━━━ Available records ━━━

theorem bindFollow_core (first count p : Nat) : HasCore s (State.bindFollow first count p s) := by
  unfold State.bindFollow; split
  · exact .refuse ..
  · exact .unchanged (State.sameOutside_goesOn _ _ _ _ rfl)

theorem bindFollowNext_core : HasCore s s.bindFollowNext := by
  unfold State.bindFollowNext; split
  · exact (RowCore.claimAim _ _ _).then (State.sameOutside_goesOn _ _ _ _ rfl)
  · exact .unchanged (.refl s)

theorem unbindFollow_core (first count : Nat) : HasCore s (State.unbindFollow first count s) := by
  unfold State.unbindFollow; split
  · exact .unchanged (State.sameOutside_goesOn _ _ _ _ rfl)
  · exact .refuse ..

theorem unbindFollowNext_core : HasCore s s.unbindFollowNext := by
  unfold State.unbindFollowNext; split
  · exact (RowCore.releaseAim _ _ _).then (State.sameOutside_goesOn _ _ _ _ rfl)
  · exact .unchanged (.refl s)

theorem flushCache_core : HasCore s s.flushCache := by
  unfold State.flushCache; exact RowCore.flushCache.answered ..

theorem halt_core (first count : Nat) : HasCore s (State.halt first count s) := by
  unfold State.halt; split
  · exact .unchanged (State.sameOutside_goesOn _ _ _ _ rfl)
  · exact .refuse ..

theorem haltNext_core : HasCore s s.haltNext := by
  unfold State.haltNext; split
  · exact (RowCore.halt _).then (State.sameOutside_goesOn _ _ _ _ rfl)
  · exact .unchanged (.refl s)

/-- A query changes nothing outside the link: its answer, whatever its checks find. -/
theorem HasCore.ite (p : Prop) [Decidable p] {t u : State} (ht : HasCore s t) (hu : HasCore s u) :
    HasCore s (if p then t else u) := by split <;> assumption

theorem queryMotion_core (f : Nat) : HasCore s (State.queryMotion f s) := by
  unfold State.queryMotion; split
  · exact .refuse ..
  split
  · exact .answer ..
  · exact .refuse ..

theorem queryColour_core (f : Nat) : HasCore s (State.queryColour f s) := by
  unfold State.queryColour; split
  · exact .refuse ..
  split
  · exact .answer ..
  · exact .refuse ..

theorem storeCueRun_core (cue : Nat) (link : LinkKind) (ms : Nat) (es : List RawEntry) (clear : Bool) :
    HasCore s (s.storeCueRun cue link ms es clear) := by
  unfold State.storeCueRun; split
  · next start replaced hj =>
    cases clear
    · exact (RowCore.storeCue cue start replaced link ms es (s.memory.storeCue start cue link ms es).staging hj).answered ..
    · exact (RowCore.storeCue cue start replaced link ms es none hj).answered ..
  · exact .refuse ..
  · exact .refuse ..

theorem storeCue_core (mark : Nat) (a : CueArgs) : HasCore s (State.storeCue mark a s) := by
  unfold State.storeCue; split
  · exact .ite s _ (.refuse ..) (.ite s _ (.refuse ..) (storeCueRun_core ..))
  · exact .refuse ..

theorem storeCueFirst_core (a : CueArgs) : HasCore s (State.storeCueFirst a s) := by
  unfold State.storeCueFirst; split
  · exact .ite s _ ((RowCore.stage _).answered ..) (.refuse ..)
  · exact .refuse ..

theorem storeCueMore_core (a : CueArgs) : HasCore s (State.storeCueMore a s) := by
  unfold State.storeCueMore; split
  · exact (RowCore.stage _).answered ..
  · exact .refuse ..

theorem storeCueLast_core (a : CueArgs) : HasCore s (State.storeCueLast a s) := by
  unfold State.storeCueLast; split
  · exact .ite s _ (.refuse ..) (storeCueRun_core ..)
  · exact .refuse ..

theorem deleteCue_core (cue : Nat) : HasCore s (State.deleteCue cue s) := by
  unfold State.deleteCue; split
  · exact .refuse ..
  split
  · exact .refuse ..
  · exact .ite s _ (.refuse ..) ((RowCore.deleteCue cue).answered ..)

theorem storePalette_core (a : PaletteArgs) : HasCore s (State.storePalette a s) := by
  unfold State.storePalette; split
  · exact .refuse ..
  next ha =>
  split
  · exact .refuse ..
  split
  · next start replaced hj =>
    exact (RowCore.storePalette a start replaced (by simpa using ha) hj).then (State.sameOutside_goesOn _ _ _ _ rfl)
  · exact .refuse ..
  · exact .refuse ..

theorem updateNext_core : HasCore s s.updateNext := by
  unfold State.updateNext; split
  · exact (RowCore.updatePalette _ _ _).then (State.sameOutside_goesOn _ _ _ _ rfl)
  · exact .unchanged (.refl s)

theorem deletePalette_core (q : Nat) : HasCore s (State.deletePalette q s) := by
  unfold State.deletePalette
  exact .ite s _ (.refuse ..) (.ite s _ (.refuse ..) (.ite s _ (.refuse ..) ((RowCore.deletePalette q).answered ..)))

theorem beginPack_core : HasCore s s.beginPack := by
  unfold State.beginPack; split
  · exact .refuse ..
  · dsimp only
    split
    · exact (RowCore.pack _).then (.trans (State.sameOutside_withLink _ _ (by rfl)) (State.sameOutside_answer ..))
    · exact (RowCore.pack _).answered ..

theorem packNext_core : HasCore s s.packNext := by
  unfold State.packNext
  dsimp only
  split
  · exact RowCore.packStep.self
  · exact RowCore.packStep.then (State.sameOutside_withLink _ _ (by rfl))

theorem abortPack_core : HasCore s s.abortPack := by
  unfold State.abortPack; split
  · exact (RowCore.pack _).then (.trans (State.sameOutside_withLink _ _ (by rfl)) (State.sameOutside_answer ..))
  · exact .refuse ..

theorem defineList_core (a : ListArgs) : HasCore s (State.defineList a s) := by
  unfold State.defineList
  exact .ite s _ (.refuse ..) (.ite s _ (.refuse ..) ((RowCore.setCueList _ _).answered ..))

theorem takeGo_core (n : Nat) (want : Option Nat) (bar : Bool) : HasCore s (s.takeGo n want bar) := by
  have hstart : HasCore s (if bar then s.goArm n want else s.goLaunch n want) :=
    .ite s _ ((RowCore.setCueList _ _).answered ..) ((RowCore.launch n want .host).answered ..)
  unfold State.takeGo
  cases (s.cueList n).mode with
  | launching => exact (RowCore.setCueList _ _).answered ..
  | released | running | settled | armed => exact hstart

━━━

__Description of the task__
Give again exactly, and only, the lines above starting at the one with "theorem bindFollowNext_core : HasCore" and ending at the one with "theorem storeCue_core (mark".

__Final answer__
theorem bindFollowNext_core : HasCore s s.bindFollowNext := by
  unfold State.bindFollowNext; split
  · exact (RowCore.claimAim _ _ _).then (State.sameOutside_goesOn _ _ _ _ rfl)
  · exact .unchanged (.refl s)

theorem unbindFollow_core (first count : Nat) : HasCore s (State.unbindFollow first count s) := by
  unfold State.unbindFollow; split
  · exact .unchanged (State.sameOutside_goesOn _ _ _ _ rfl)
  · exact .refuse ..

theorem unbindFollowNext_core : HasCore s s.unbindFollowNext := by
  unfold State.unbindFollowNext; split
  · exact (RowCore.releaseAim _ _ _).then (State.sameOutside_goesOn _ _ _ _ rfl)
  · exact .unchanged (.refl s)

theorem flushCache_core : HasCore s s.flushCache := by
  unfold State.flushCache; exact RowCore.flushCache.answered ..

theorem halt_core (first count : Nat) : HasCore s (State.halt first count s) := by
  unfold State.halt; split
  · exact .unchanged (State.sameOutside_goesOn _ _ _ _ rfl)
  · exact .refuse ..

theorem haltNext_core : HasCore s s.haltNext := by
  unfold State.haltNext; split
  · exact (RowCore.halt _).then (State.sameOutside_goesOn _ _ _ _ rfl)
  · exact .unchanged (.refl s)

/-- A query changes nothing outside the link: its answer, whatever its checks find. -/
theorem HasCore.ite (p : Prop) [Decidable p] {t u : State} (ht : HasCore s t) (hu : HasCore s u) :
    HasCore s (if p then t else u) := by split <;> assumption

theorem queryMotion_core (f : Nat) : HasCore s (State.queryMotion f s) := by
  unfold State.queryMotion; split
  · exact .refuse ..
  split
  · exact .answer ..
  · exact .refuse ..

theorem queryColour_core (f : Nat) : HasCore s (State.queryColour f s) := by
  unfold State.queryColour; split
  · exact .refuse ..
  split
  · exact .answer ..
  · exact .refuse ..

theorem storeCueRun_core (cue : Nat) (link : LinkKind) (ms : Nat) (es : List RawEntry) (clear : Bool) :
    HasCore s (s.storeCueRun cue link ms es clear) := by
  unfold State.storeCueRun; split
  · next start replaced hj =>
    cases clear
    · exact (RowCore.storeCue cue start replaced link ms es (s.memory.storeCue start cue link ms es).staging hj).answered ..
    · exact (RowCore.storeCue cue start replaced link ms es none hj).answered ..
  · exact .refuse ..
  · exact .refuse ..

theorem storeCue_core (mark : Nat) (a : CueArgs) : HasCore s (State.storeCue mark a s) := by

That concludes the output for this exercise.